Stored data entries
-- ==== Sys2Proof/Machine/Lane.lean ====
section
/-! DEFINITION. Serial lanes, octet PLLs and lane adapters (spec/11_serial_lanes.md): the lane states, the transmit FIFO, PRBS,
timestamps, and the reflex tables with their releases and responses. A lane is named by its page, an octet PLL and an adapter
by die and local octet. -/

namespace Sys2Proof.Machine

open Reg

/-! ## Names (R321) -/

/-- The page of octet PLL or adapter of the octet a lane page lies in. -/
def laneDie (p : Nat) : Nat := pageDie p
def laneIsL (p : Nat) : Bool := 0x60 ≤ pageInDie p
def laneOctet (p : Nat) : Nat := (pageInDie p - 0x40) / 8
def laneIndex (p : Nat) : Nat := pageInDie p % 8
/-- The lane number n. -/
def laneNumber (p : Nat) : Nat := 32 * (pageDie p - 5) + (pageInDie p - 0x40) % 32
def laneOpll (p : Nat) : Nat := Pg.opll (laneDie p) (laneOctet p)
def laneAdapter (p : Nat) : Nat := Pg.adapter (laneDie p) (laneOctet p)
/-- The page of lane `i` of octet `o` of a lane die. -/
def octetLane (d o i : Nat) : Nat := Pg.dieBase d + 0x40 + 8 * o + i
/-- The adapter's Skein endpoint (R294, R321). -/
def adapterEp (d o : Nat) : Nat := epOf d o 0 0

/-- An idle control block as the stream carries it: sync header first (R330). -/
def idleBlock : Nat := 1 + 4 * 0x1E
/-- The bits of a block's frame start: bytes to skip before frame byte 0 (Clause 49). -/
def startSkip (b : Nat) : Option Nat :=
  if b % 4 = 1 then
    let ty := b / 4 % 256
    if ty = 0x78 then some 0 else if ty = 0x33 ∨ ty = 0x66 then some 4 else none
  else none
/-- The types of the blocks that end a frame, by how many of its bytes they carry (Clause 49). -/
def endTypes : List Nat := [0x87, 0x99, 0xAA, 0xB4, 0xCC, 0xD2, 0xE1, 0xFF]
/-- How many bytes of the frame that it ends a block carries. -/
def endBytes (b : Nat) : Option Nat := if b % 4 = 1 then endTypes.findIdx? (· = b / 4 % 256) else none
/-- Whether a block ends a frame. -/
def endsFrame (b : Nat) : Bool := (endBytes b).isSome
/-- SUSPEND and RESUME (R346). -/
def suspendBlock : Nat := 1 + 4 * (0x4B + 0xA * 2 ^ 32)
def resumeBlock : Nat := 1 + 4 * (0x4B + 0xB * 2 ^ 32)

/-- The blocks of a frame's bytes after its start block; `fuel` bounds them. -/
def frameRest : Nat → List Byte → List Nat
  | 0, _ => []
  | fuel + 1, bytes =>
    if bytes.length < 8 then [1 + 4 * (endTypes.getD bytes.length 0 + 256 * leNat bytes)]
    else (2 + 4 * leNat (bytes.take 8)) :: frameRest fuel (bytes.drop 8)

/-- The blocks of a complete frame: a start block with the preamble, the data, and a terminate block (Clause 49). -/
def frameBlocks (bytes : List Byte) : List Nat :=
  (1 + 4 * (0x78 + 256 * leNat (List.replicate 6 0x55 ++ [0xD5]))) :: frameRest (bytes.length + 1) bytes

/-- Stream bits that the receiver has decoded (R330). -/
def LaneUnit.pushRx (u : LaneUnit) (n x : Nat) : LaneUnit :=
  { u with rxLen := u.rxLen + n, rxBits := u.rxBits + x % 2 ^ n * 2 ^ u.rxLen }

What the task requires –
Across the data above, count every line with "fuel" in it and write only the total.

Output for this task –
3